It's a nested comment in an HN thread, and it's actually presented by me as
hearsay. (Whoever you are, I don't really need you to define hearsay for me.)
It's not like I just reported this in the WSJ. I dropped into a forum where
people have informal conversations about a variety of things, and this was my
random, downvoted, "hey I heard this thing once" contribution. I've given
about as much information as I care to, and people can interpret however they
like.

------
DoubleGlazing
My wife hails from a little rural village a few miles outside of Syracuse, NY.

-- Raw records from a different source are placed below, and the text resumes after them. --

/-- Settles O52: each command is an event of the device, whose cases are the state of the link, the check, and what the lane or the message brings. -/
theorem twillTraffic : Obligations.TwillTraffic := by
  refine ⟨?unknown, ?stream, ?idle, ?late, ?lateCounts, ?data, ?message, ?continues, ?frameless, ?intact, ?bad, ?loading, ?request, ?badOthers, ?elsewhere,
    ?report, ?clock, ?stamp, ?phase, ?near, ?far⟩
  case unknown => exact fun s n w x line hu ha hd hk => does_of_event rfl (Dev.dataBlock_unknown hu ha hd hk)
  case stream => exact fun s n w x line l hu ha hs hk hr hl => does_of_event rfl (Dev.dataBlock_stream hu ha rfl rfl hs hk hr hl)
  case idle => exact fun s n w x line h => does_of_event rfl (Dev.dataBlock_idle h)
  case late => exact fun d n w h body hl => Dev.streamBlock_late hl body
  case lateCounts => exact fun d n w h body hs => Dev.blockLate_counts hs
  case data => exact fun d n w h body hl hd => Dev.streamBlock_data hl hd body
  case message => exact fun d n w h body hl hd => Dev.streamBlock_message hl hd body
  case continues =>
    intro d n w k body q r hf
    rw [Dev.plainBlock_continues hf]
    cases w <;> rfl
  case frameless => exact fun d n w k body hf => Dev.plainBlock_frameless hf body
  case intact =>
    exact fun s n w m hm => ⟨does_of_event rfl (hm ▸ s.dev.managementEnd_intact n w), does_of_event rfl (hm ▸ s.dev.message_id n)⟩
  case bad => exact fun s n w m hu hm => ⟨does_of_event rfl (hm ▸ Dev.message_bad hu id), does_of_event rfl (hm ▸ Dev.managementEnd_up hu)⟩
  case loading => exact fun s n m hu hm hd => does_of_event rfl (hm ▸ Dev.managementEnd_loading hu hd)
  case request => exact fun s n m hu hm hd => does_of_event rfl (hm ▸ Dev.managementEnd_request hu hd)
  case badOthers =>
    exact fun s n t ev bits k egress wasSealed moved valid time b hu ht =>
      ⟨does_of_event rfl (Dev.timeMessage_bad hu ht), does_of_event rfl (Dev.eventMessage_bad hu rfl), does_of_event rfl (Dev.eventMessage_bad hu rfl),
        does_of_event rfl (Dev.timestampMessage_bad hu rfl), does_of_event rfl (Dev.timestampMessage_bad hu rfl)⟩
  case elsewhere =>
    exact fun s n w m t e k hu =>
      ⟨does_of_event rfl (Dev.managementEnd_elsewhere hu w _), does_of_event rfl (Dev.message_elsewhere hu _ id),
        does_of_event rfl (Dev.message_elsewhere hu _ _), does_of_event rfl (Dev.eventMessage_elsewhere hu e),
        does_of_event rfl (Dev.timestampMessage_elsewhere hu k)⟩
  case report => exact fun s n ev b hu hb hr hc => does_of_event rfl (Dev.eventMessage_report hu hb hr hc)
  case clock => exact fun s n bit hu hb => does_of_event rfl (Dev.eventMessage_clock hu hb)
  case stamp =>
    intro s n k wasSealed moved time ev hu
    have taken (egress : Bool) := Dev.timestampMessage_stamp hu k egress wasSealed moved time ev
    exact ⟨does_of_event rfl ((taken false).trans (Dev.stampMessage_kept rfl wasSealed moved)),
      fun h => does_of_event rfl ((taken true).trans (Dev.stampMessage_kept (egress := true) h wasSealed moved)),
      fun h => does_of_event rfl ((taken true).trans (Dev.stampMessage_oneStep h wasSealed moved))⟩
  case phase => exact fun s n k hu => does_of_event rfl (Dev.timestampMessage_phase hu k)
  case near => exact fun s n m hu hm hn => does_of_event rfl (Dev.timeMessage_near hu hm hn)
  case far => exact fun s n m hu hm hf => does_of_event rfl (Dev.timeMessage_far hu hm hf)

end Sys2Proof.Machine

namespace Sys2Proof.Machine

/-! ## A training block that ends its link (O51) -/

section
variable {d : Dev} {n : Die} {w : Way} {x : Fin 34}

/-- A training block of its own lane is read and taken (R285). -/
theorem Dev.trainRx_reads {line : List Bool} {b : TrainBody} (hu : d.twillState n ≠ 0) (hl : d.laneState n w x = 1)
    (ha : w = .up ∨ d.answersTrain n = true) (hd : isData (d.laneRead n w x line).1.header = false)
    (hk : blockKind (d.laneRead n w x line).1.header = 3) (hb : readTrain (natOf (d.laneRead n w x line).1.body) = some b) (hp : b.phys = x.val) :
    d.trainRx n w x line = (d.laneRead n w x line).2.trainBlock n w x b := by
  have takes : ¬ (d.twillState n = 0 || d.laneState n w x ≠ 1 || (w = .down && !d.answersTrain n) : Bool) = true := by
    rcases ha with rfl | ha <;> simp [*]
  rw [Dev.trainRx, dif_pos x.isLt, if_neg takes]
  simp [hd, hk, hb, hp]

/-- While its link is not UP a lane answers a training block with one of its own. -/
theorem Dev.trainBlock_answers (hu : d.twillState n ≠ 3) (b : TrainBody) :
    ∃ m e, (d.trainBlock n w x b).out.getLast? = some (.train n (Way.back w) (laneOf x) m e) := by
  rw [Dev.trainBlock, if_neg hu]
  exact ⟨_, _, List.getLast?_concat⟩

/-- A store that is made or not sends nothing. -/
theorem Dev.out_ite_put (c : Prop) [Decidable c] (d : Dev) (i k v : Nat) : (if c then d.put i k v else d).out = d.out := by
  split <;> rfl

/-- On one that is UP the requests go back by LANE_CTL, which is the last that is sent. -/
theorem Dev.applyTaps_laneControl (d : Dev) (n : Die) (v w : Way) (what lane l : Nat) (more : List Nat) (asked : Nat × Nat × Nat) :
    ((d.laneControl n v what lane more).applyTaps n w l asked).out.getLast? = some (.laneCtl n v what lane) := by
  have taps : ((d.laneControl n v what lane more).applyTaps n w l asked).out = (d.laneControl n v what lane more).out := Dev.out_ite_put ..
  rw [taps]
  exact List.getLast?_concat

end

/-- A link that is UP with every logical lane of its up direction parked and up lane 0 in TRAINING. -/
def allParked : State :=
  { dev := { objs := [(key 0x3010 1, 3), (key 0x3031 1, 256 ^ 34), (key 0x3039 1, 256 ^ 32 - 1)] } }

/-- A training block of lane 0 that asks for nothing, its run of zeros without the stuffed ones. -/
def unstuffedTrain : List Bool := bitsOf 8 (kindHeader 3 0 false) ++ bitsOf 56 (trainFixed {}) ++ List.replicate 207 false

/-- The violation is reported as a lane error, and that looks at the lanes that are left. -/
theorem allParked_laneRead : (allParked.dev.laneRead 0 .up 0 unstuffedTrain).2.twillState 0 = 0 := by decide +kernel

/-- Refutes O51: a training block with a stuffing violation on a link that is UP with fewer than two logical lanes unparked ends that link as it is read (R278,
R288), so that the lane answers as in an attempt and no LANE_CTL goes back. -/
theorem not_tapsMarkersAndFill : ¬ Obligations.TapsMarkersAndFill := by
  rintro ⟨-, -, retrains, -⟩
  have claimed := retrains allParked 0 .up 0 unstuffedTrain {} (by decide) (by decide +kernel) (.inl rfl) (by decide +kernel) (by decide +kernel)
    (by decide +kernel) rfl
  have reads := Dev.trainRx_reads (d := allParked.dev) (n := 0) (w := .up) (x := 0) (line := unstuffedTrain) (b := {}) (by decide) (by decide +kernel)
    (.inl rfl) (by decide +kernel) (by decide +kernel) (by decide +kernel) rfl
  obtain ⟨m, e, answers⟩ := Dev.trainBlock_answers (d := (allParked.dev.laneRead 0 .up 0 unstuffedTrain).2) (n := 0) (w := .up) (x := 0)
    (by rw [allParked_laneRead]; decide) {}
  have sent := congrArg (fun t : State => t.dev.out.getLast?) (Host.Outcome.next.inj claimed)
  have same : some (Out.train 0 .down (laneOf 0) m e) = some (Out.laneCtl 0 .down 5 0) :=
    answers.symm.trans ((congrArg (fun d : Dev => d.out.getLast?) reads).symm.trans (sent.trans (Dev.applyTaps_laneControl ..)))
  cases same

end Sys2Proof.Machine

namespace Sys2Proof.Machine

/-! ## Lanes parked, narrowed and widened (O53) -/

section
variable {d : Dev} {n : Die} {w : Way}

theorem Dev.park_unparked {l : Fin 32} (hm : d.laneMap n w l ≠ 0xFF) (delivers : Bool) :
    d.park n w l delivers = (d.onDir n w (fun t => { t with
      parked := t.parked ++ [{ logical := l, leaves := d.laneMap n w l, delivers := delivers }] })).setMap n w l 0xFF := by
  have inRange : ¬ 31 < l.val := by omega
  simp [Dev.park, hm, inRange]

theorem Dev.laneCtlPark_idle {l : Nat} (h : d.twillState n ≠ 3 ∨ d.laneMap n w l = 0xFF) : d.laneCtlPark n w l = d :=
  if_pos (by simpa using h)

theorem Dev.laneCtlPark_parks {l : Fin 32} (hu : d.twillState n = 3) (hm : d.laneMap n w l ≠ 0xFF) (hn : (d.twillDir n w).narrow = false ∨ l ≠ 0) :
    d.laneCtlPark n w l = (d.park n w l false).fewLanes n w := by
  have keeps : ¬ ((d.twillDir n w).narrow && l.val = 0 : Bool) = true := by rcases hn with h | h <;> simp [h]
  have parks : ¬ (d.twillState n ≠ 3 || d.laneMap n w l = 0xFF : Bool) = true := by simp [hu, hm]
  rw [Dev.laneCtlPark, if_neg parks, if_neg keeps]

/-- The stream of a narrowed direction is logical lane 0's, so that it widens first (R292, R294). -/
theorem Dev.laneCtlPark_widens (hu : d.twillState n = 3) (hm : d.laneMap n w 0 ≠ 0xFF) (hn : (d.twillDir n w).narrow = true) :
    d.laneCtlPark n w 0 = ((d.widen n w).park n w 0 false).fewLanes n w := by
  simp [Dev.laneCtlPark, hu, hm, hn]

theorem Dev.twillDir_onDir (d : Dev) (n : Die) (w : Way) (f : TwillDir → TwillDir) : (d.onDir n w f).twillDir n w = f (d.twillDir n w) := by
  cases w with
  | down => exact congrArg DieSt.down (upd_same ..)
  | up => exact congrArg DieSt.up (upd_same ..)

/-- What a direction's change makes of the direction as it is decides. -/
theorem Dev.onDir_congr {f g : TwillDir → TwillDir} (h : f (d.twillDir n w) = g (d.twillDir n w)) : d.onDir n w f = d.onDir n w g := by
  refine congrArg (fun v : Vector DieSt 8 => { d with dies := v }) (upd_congr ?_)
  cases w with
  | down => exact congrArg (fun t => { d.dies.get n with down := t }) h
  | up => exact congrArg (fun t => { d.dies.get n with up := t }) h

theorem Dev.widen_narrow (hn : (d.twillDir n w).narrow = true) : ((d.widen n w).twillDir n w).narrow = false := by
  rw [Dev.widen, if_pos hn, Dev.lanesReturn, Dev.twillDir_onDir]

theorem Dev.widen_tells (hn : (d.twillDir n w).narrow = true) : .laneCtl n w 2 0 ∈ (d.widen n w).out := by
  rw [Dev.widen, if_pos hn]
  exact List.mem_append_right _ (List.mem_singleton_self _)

A place that when the weather gets bad, it REALLY gets bad. There have been
snow storms where they have been without power and blocked in for a few days.
As a result of this my in-laws have become preppers without realising it. They
keep a supply of petrol, dried food, water, fire wood, batteries, gas bottles
and have various types of radio at their disposal. They also have a backup
generator for the house. They are in the process of fitting solar to try and
avoid using the generator when things are bad because in a snow storm a
generator sound really creepy. They could live for a week without any
lifestyle changes if the power went off and the roads were impassible.

When we were getting married and all the extended family arrived at the house
for the big do, some relatives turned out to be preppers and were fascinated
with the setup. One phrase I kept hearing was "We read in this book that if
you do this, then..." and my father-in-law would respond with "Well, when we
were actually without power during the 93 blizzard we learned that..."
Basically experience trumped mass produced prepper books.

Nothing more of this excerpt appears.